Task objective — For the entries below, the result should be an exact transcription of the lines from the one with "def State.still (s" up to and including the one with "ws.length = 4", and only those.

Data to use —
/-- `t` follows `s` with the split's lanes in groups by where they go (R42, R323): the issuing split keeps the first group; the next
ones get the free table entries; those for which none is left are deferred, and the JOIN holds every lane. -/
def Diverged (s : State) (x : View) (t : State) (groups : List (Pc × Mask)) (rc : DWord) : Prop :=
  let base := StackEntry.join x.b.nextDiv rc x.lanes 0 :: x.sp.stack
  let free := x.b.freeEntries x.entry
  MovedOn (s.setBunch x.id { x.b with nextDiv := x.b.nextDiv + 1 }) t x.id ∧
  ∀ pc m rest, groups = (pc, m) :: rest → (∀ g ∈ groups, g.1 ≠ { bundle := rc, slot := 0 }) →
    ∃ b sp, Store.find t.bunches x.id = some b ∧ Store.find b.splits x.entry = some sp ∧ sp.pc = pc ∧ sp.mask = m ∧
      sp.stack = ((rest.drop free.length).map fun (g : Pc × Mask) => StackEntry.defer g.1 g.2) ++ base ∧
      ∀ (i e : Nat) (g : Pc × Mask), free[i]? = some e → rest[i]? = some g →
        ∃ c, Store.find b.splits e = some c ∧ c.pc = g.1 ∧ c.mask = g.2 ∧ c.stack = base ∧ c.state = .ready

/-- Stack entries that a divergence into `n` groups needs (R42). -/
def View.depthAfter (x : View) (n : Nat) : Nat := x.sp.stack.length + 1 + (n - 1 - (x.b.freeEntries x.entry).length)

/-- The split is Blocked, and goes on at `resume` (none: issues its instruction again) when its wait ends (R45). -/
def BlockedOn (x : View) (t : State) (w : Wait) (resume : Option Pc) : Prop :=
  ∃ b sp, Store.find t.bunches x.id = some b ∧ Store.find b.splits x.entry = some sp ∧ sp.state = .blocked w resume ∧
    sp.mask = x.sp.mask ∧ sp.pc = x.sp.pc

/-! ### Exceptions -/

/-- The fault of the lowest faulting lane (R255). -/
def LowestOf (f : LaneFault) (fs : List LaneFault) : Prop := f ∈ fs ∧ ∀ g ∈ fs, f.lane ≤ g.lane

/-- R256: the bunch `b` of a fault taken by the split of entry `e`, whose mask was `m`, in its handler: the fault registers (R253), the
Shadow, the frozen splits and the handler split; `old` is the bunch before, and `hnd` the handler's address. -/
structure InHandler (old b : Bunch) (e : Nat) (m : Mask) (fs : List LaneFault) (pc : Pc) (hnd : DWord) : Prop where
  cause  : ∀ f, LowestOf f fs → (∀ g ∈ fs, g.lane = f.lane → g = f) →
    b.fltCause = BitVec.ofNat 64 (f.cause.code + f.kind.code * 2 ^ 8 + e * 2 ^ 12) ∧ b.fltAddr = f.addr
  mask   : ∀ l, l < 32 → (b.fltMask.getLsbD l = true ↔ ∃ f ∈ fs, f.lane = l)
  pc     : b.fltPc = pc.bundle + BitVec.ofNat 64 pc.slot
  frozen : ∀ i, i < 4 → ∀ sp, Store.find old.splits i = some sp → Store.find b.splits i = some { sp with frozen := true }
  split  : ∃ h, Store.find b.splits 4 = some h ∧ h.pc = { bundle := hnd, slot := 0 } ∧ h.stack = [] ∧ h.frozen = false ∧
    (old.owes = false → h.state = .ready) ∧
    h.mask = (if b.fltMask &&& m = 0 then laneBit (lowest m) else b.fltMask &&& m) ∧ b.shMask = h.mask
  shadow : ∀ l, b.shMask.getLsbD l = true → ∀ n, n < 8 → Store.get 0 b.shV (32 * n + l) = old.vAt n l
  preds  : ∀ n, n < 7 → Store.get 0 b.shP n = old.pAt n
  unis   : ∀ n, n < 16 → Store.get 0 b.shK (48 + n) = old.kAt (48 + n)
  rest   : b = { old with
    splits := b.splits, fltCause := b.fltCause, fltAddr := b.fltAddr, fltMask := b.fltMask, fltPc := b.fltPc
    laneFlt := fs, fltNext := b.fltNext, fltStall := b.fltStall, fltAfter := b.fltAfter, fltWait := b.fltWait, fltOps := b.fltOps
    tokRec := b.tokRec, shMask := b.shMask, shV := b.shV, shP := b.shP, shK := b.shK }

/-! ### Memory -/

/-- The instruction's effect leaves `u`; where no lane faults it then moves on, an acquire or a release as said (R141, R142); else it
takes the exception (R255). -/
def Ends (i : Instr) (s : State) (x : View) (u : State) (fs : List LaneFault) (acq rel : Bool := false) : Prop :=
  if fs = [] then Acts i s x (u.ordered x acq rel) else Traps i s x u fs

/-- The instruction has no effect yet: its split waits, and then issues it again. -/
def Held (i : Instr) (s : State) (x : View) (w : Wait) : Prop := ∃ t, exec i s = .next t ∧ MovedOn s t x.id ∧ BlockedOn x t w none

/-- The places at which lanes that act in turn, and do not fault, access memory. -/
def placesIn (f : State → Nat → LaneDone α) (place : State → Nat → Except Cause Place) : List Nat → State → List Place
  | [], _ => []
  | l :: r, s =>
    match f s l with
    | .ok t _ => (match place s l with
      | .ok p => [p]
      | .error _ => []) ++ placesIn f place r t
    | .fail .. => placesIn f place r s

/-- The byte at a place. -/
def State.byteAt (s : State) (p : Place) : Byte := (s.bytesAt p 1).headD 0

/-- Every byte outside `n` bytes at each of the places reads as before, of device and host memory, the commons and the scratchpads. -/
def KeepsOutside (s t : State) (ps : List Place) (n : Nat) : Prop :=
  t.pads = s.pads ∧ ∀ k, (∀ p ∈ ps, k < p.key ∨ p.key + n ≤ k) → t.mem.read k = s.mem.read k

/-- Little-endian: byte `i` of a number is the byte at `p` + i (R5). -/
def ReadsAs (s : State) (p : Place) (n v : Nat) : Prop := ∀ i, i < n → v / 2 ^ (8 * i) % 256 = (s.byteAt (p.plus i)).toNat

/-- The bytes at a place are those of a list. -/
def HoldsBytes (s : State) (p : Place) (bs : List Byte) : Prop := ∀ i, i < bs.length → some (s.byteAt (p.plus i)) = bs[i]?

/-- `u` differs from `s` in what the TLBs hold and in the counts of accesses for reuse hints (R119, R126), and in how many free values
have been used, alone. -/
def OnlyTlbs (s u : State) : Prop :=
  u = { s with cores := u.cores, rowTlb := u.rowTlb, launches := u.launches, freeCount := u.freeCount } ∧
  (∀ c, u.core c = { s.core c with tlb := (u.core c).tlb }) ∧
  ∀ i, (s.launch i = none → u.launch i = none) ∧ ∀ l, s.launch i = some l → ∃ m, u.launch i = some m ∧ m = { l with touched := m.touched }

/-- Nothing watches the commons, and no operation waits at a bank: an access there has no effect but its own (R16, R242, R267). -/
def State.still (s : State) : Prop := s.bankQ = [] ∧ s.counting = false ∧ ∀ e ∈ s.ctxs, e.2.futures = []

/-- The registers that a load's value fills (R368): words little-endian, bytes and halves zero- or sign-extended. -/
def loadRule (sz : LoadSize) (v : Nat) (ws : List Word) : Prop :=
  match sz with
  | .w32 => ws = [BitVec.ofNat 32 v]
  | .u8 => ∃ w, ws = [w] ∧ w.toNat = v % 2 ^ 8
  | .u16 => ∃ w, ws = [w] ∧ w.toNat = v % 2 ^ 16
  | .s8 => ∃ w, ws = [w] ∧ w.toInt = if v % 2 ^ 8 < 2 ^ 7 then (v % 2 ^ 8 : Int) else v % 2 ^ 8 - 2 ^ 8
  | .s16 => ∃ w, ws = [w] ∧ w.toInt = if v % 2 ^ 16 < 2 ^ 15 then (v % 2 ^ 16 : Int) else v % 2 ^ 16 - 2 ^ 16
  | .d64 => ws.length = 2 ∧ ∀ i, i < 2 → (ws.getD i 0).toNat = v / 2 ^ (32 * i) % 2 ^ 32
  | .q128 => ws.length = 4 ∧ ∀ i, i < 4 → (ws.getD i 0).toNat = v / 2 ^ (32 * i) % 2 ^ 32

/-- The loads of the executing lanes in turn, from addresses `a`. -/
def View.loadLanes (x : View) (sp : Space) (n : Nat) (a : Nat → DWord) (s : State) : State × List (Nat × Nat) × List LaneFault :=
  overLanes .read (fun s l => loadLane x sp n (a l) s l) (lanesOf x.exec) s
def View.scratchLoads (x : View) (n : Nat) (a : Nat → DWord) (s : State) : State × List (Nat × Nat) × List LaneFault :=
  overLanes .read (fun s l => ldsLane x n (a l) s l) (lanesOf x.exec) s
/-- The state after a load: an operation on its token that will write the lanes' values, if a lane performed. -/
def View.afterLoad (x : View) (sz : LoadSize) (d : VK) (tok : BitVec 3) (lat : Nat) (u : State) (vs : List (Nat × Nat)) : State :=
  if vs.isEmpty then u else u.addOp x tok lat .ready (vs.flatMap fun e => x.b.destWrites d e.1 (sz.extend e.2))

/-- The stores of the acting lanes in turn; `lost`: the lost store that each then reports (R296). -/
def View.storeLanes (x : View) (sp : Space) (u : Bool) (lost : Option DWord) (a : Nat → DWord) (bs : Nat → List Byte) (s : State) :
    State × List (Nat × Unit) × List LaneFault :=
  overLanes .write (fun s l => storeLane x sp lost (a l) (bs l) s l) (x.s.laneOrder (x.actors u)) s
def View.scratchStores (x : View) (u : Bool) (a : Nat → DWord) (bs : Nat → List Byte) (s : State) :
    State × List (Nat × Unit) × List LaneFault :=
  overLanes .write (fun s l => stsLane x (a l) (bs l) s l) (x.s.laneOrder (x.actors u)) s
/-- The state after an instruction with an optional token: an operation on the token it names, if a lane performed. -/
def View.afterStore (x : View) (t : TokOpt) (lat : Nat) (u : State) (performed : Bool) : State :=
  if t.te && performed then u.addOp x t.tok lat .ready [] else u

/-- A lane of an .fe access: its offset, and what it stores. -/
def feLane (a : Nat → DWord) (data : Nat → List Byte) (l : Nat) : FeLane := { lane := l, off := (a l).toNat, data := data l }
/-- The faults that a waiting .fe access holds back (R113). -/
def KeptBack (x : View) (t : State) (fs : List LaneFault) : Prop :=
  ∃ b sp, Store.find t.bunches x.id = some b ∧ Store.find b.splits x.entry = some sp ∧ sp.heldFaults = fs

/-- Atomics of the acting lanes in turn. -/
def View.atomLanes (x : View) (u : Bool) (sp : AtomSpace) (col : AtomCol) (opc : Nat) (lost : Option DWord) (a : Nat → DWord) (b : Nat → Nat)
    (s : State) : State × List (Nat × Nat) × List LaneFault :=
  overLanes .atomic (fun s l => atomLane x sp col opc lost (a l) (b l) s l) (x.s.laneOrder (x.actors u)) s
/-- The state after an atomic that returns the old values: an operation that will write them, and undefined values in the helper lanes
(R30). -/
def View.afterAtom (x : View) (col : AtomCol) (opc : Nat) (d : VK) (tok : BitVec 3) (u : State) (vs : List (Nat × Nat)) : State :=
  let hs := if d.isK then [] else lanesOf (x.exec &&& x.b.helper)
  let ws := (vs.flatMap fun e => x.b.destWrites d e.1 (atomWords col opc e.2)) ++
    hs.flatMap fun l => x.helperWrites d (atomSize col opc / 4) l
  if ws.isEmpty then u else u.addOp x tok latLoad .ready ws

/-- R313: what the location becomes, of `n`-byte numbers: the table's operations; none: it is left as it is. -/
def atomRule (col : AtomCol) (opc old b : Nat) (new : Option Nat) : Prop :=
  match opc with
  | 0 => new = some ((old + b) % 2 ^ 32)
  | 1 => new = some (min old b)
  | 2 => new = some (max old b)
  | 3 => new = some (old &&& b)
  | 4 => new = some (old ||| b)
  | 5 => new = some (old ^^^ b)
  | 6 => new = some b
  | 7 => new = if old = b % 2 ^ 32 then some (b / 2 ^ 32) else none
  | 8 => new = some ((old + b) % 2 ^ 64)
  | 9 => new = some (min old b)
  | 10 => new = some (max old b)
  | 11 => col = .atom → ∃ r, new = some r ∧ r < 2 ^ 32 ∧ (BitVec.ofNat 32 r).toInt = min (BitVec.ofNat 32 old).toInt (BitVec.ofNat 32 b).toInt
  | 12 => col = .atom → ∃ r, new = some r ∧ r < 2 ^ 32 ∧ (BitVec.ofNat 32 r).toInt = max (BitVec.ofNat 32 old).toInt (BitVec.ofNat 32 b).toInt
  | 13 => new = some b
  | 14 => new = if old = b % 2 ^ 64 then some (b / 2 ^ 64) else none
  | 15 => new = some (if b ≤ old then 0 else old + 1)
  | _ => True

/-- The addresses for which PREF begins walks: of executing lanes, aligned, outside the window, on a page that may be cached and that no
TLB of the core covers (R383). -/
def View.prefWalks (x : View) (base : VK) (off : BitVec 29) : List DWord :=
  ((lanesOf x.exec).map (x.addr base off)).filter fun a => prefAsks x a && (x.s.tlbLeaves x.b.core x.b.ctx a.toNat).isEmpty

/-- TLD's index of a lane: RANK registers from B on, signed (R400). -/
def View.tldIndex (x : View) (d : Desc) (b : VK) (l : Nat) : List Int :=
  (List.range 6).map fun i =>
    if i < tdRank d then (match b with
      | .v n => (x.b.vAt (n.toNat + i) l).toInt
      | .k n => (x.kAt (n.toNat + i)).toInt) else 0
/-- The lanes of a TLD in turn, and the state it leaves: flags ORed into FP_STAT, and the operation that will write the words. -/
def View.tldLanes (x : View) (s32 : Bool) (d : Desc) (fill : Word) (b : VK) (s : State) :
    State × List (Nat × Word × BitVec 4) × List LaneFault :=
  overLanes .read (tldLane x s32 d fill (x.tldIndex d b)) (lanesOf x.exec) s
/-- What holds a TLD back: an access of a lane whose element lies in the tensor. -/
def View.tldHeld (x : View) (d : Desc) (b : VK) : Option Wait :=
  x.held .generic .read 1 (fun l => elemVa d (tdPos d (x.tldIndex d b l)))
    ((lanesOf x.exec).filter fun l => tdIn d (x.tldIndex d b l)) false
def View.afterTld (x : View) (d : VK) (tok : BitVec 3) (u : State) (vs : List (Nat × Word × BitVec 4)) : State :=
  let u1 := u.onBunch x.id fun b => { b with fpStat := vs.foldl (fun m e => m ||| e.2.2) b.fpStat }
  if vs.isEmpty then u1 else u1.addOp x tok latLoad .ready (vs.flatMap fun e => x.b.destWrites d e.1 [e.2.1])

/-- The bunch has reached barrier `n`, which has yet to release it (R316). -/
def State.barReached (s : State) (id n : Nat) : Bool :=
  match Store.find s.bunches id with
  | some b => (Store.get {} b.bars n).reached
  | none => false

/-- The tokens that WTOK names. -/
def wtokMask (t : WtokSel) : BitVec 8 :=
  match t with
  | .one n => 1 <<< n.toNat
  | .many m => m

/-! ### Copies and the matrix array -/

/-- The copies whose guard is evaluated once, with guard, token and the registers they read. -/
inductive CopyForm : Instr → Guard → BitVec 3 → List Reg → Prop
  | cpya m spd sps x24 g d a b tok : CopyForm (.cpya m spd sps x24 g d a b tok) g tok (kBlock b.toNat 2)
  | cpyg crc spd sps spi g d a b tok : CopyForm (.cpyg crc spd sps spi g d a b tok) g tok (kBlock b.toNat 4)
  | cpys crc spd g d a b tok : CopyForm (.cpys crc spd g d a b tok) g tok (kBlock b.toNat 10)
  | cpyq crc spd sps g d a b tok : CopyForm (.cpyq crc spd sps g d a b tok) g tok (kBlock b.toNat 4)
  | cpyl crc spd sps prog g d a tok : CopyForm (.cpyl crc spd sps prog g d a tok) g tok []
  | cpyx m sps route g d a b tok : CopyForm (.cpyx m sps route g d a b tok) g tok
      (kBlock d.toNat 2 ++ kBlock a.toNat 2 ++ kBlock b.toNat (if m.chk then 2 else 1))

Response box —
def State.still (s : State) : Prop := s.bankQ = [] ∧ s.counting = false ∧ ∀ e ∈ s.ctxs, e.2.futures = []

/-- The registers that a load's value fills (R368): words little-endian, bytes and halves zero- or sign-extended. -/
def loadRule (sz : LoadSize) (v : Nat) (ws : List Word) : Prop :=
  match sz with
  | .w32 => ws = [BitVec.ofNat 32 v]
  | .u8 => ∃ w, ws = [w] ∧ w.toNat = v % 2 ^ 8
  | .u16 => ∃ w, ws = [w] ∧ w.toNat = v % 2 ^ 16
  | .s8 => ∃ w, ws = [w] ∧ w.toInt = if v % 2 ^ 8 < 2 ^ 7 then (v % 2 ^ 8 : Int) else v % 2 ^ 8 - 2 ^ 8
  | .s16 => ∃ w, ws = [w] ∧ w.toInt = if v % 2 ^ 16 < 2 ^ 15 then (v % 2 ^ 16 : Int) else v % 2 ^ 16 - 2 ^ 16
  | .d64 => ws.length = 2 ∧ ∀ i, i < 2 → (ws.getD i 0).toNat = v / 2 ^ (32 * i) % 2 ^ 32
  | .q128 => ws.length = 4 ∧ ∀ i, i < 4 → (ws.getD i 0).toNat = v / 2 ^ (32 * i) % 2 ^ 32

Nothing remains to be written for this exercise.